### [Task objective]
Somewhere below, one line contains "structure State.TakesControl (s" and a later line contains "where it has". Output those two lines and everything between them exactly, and nothing else.

### [Data excerpts]
........
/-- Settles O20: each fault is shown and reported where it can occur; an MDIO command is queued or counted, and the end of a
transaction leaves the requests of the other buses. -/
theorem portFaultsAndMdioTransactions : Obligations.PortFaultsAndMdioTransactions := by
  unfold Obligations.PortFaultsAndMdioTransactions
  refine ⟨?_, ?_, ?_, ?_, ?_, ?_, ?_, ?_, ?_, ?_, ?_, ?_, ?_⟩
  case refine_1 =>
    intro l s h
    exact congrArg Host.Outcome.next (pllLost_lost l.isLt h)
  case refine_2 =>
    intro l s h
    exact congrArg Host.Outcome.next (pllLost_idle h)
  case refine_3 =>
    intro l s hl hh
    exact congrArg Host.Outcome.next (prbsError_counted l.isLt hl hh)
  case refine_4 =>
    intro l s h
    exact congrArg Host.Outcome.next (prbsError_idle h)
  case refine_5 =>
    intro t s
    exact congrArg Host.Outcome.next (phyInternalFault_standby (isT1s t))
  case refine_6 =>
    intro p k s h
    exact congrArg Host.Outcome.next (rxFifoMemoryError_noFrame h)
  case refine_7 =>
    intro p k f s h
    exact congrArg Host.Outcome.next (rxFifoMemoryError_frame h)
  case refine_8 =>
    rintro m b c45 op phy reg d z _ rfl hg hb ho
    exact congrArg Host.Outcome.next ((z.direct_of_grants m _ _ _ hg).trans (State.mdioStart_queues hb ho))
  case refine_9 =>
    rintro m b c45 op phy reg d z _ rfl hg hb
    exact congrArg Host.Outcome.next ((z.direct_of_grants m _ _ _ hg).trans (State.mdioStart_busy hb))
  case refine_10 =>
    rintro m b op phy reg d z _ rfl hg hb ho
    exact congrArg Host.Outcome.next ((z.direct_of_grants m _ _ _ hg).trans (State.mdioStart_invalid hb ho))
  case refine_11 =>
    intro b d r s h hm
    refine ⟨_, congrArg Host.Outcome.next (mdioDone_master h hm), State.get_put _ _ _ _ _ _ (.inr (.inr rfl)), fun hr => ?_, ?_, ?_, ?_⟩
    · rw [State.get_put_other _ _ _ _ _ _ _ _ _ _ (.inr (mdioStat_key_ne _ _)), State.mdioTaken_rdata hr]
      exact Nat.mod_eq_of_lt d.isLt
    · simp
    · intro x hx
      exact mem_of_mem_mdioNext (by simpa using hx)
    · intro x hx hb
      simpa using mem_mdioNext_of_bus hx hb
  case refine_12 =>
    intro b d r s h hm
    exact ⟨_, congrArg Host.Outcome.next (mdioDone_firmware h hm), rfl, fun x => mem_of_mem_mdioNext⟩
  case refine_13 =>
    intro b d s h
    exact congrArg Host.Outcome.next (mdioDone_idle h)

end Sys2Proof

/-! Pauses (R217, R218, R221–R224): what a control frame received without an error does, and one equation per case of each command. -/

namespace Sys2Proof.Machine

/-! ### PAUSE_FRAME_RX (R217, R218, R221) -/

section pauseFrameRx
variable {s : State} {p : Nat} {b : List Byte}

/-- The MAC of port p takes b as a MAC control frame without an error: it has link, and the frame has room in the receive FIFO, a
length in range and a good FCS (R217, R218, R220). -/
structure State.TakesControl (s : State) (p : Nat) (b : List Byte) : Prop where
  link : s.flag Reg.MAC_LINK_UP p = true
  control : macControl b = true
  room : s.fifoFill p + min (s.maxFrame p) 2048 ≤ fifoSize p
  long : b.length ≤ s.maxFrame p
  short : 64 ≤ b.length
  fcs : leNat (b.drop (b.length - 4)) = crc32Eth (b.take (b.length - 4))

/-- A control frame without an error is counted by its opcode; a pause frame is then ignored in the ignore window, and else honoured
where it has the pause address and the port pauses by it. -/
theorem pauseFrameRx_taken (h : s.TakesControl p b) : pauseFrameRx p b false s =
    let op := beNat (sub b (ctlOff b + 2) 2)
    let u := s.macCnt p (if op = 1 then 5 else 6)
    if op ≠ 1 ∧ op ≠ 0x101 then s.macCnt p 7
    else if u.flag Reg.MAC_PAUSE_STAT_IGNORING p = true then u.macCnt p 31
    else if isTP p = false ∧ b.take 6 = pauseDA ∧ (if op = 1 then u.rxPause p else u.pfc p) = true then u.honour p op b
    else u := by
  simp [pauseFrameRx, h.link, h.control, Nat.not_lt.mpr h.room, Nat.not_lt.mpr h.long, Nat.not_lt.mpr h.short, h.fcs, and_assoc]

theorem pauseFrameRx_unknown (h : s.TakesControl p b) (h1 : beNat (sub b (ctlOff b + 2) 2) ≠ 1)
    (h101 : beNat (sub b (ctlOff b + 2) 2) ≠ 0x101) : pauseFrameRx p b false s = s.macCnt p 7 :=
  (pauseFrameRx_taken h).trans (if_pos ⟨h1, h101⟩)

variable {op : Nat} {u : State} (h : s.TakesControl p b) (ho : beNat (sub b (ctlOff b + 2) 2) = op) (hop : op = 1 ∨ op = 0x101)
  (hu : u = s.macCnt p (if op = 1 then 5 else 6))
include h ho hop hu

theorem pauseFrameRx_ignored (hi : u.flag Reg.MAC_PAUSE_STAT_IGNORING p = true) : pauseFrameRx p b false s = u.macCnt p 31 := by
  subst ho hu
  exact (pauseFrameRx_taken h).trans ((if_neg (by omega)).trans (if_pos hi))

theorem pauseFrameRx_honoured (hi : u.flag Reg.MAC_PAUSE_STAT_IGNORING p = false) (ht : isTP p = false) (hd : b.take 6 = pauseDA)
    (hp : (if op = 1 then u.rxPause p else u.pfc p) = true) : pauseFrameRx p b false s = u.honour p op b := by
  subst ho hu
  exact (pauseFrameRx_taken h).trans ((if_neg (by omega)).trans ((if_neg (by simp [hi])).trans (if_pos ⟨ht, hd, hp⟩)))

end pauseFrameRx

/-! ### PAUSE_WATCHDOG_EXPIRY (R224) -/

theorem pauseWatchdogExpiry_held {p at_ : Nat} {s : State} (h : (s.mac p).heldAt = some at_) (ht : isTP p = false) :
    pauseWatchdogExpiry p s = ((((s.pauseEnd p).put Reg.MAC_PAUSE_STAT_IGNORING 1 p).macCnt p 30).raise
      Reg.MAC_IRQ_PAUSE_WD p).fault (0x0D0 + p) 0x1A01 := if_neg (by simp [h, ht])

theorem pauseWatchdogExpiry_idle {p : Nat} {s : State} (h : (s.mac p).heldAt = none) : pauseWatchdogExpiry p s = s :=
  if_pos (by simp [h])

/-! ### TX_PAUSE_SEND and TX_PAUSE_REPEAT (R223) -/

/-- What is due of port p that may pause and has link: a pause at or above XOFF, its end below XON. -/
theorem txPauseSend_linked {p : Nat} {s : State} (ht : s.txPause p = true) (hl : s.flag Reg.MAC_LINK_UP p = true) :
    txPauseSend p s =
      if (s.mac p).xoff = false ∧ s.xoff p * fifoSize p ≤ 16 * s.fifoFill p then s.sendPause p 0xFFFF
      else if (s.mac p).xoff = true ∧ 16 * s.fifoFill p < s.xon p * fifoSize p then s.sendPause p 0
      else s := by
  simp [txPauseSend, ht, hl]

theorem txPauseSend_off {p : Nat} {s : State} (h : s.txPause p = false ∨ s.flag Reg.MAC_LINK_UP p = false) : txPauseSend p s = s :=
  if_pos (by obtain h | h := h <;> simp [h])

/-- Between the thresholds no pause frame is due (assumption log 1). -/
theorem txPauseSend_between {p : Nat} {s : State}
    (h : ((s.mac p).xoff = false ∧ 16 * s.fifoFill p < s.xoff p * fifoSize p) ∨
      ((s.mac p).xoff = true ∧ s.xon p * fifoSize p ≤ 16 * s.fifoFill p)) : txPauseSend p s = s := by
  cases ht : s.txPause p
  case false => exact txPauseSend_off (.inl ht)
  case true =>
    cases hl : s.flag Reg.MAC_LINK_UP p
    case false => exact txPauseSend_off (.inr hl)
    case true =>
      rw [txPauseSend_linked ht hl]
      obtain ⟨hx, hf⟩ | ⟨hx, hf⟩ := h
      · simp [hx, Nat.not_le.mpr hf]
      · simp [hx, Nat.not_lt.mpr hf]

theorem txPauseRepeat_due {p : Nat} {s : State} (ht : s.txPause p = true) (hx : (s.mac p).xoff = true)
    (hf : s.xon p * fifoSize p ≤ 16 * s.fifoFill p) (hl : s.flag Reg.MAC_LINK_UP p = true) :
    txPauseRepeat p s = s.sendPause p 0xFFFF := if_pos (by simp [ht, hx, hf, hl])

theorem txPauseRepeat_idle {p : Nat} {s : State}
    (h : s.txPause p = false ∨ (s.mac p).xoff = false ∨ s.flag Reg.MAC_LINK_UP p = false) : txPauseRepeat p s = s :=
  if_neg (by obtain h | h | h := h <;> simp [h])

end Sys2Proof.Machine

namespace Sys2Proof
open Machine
........
### [Task solution]
structure State.TakesControl (s : State) (p : Nat) (b : List Byte) : Prop where
  link : s.flag Reg.MAC_LINK_UP p = true
  control : macControl b = true
  room : s.fifoFill p + min (s.maxFrame p) 2048 ≤ fifoSize p
  long : b.length ≤ s.maxFrame p
  short : 64 ≤ b.length
  fcs : leNat (b.drop (b.length - 4)) = crc32Eth (b.take (b.length - 4))

/-- A control frame without an error is counted by its opcode; a pause frame is then ignored in the ignore window, and else honoured
where it has the pause address and the port pauses by it. -/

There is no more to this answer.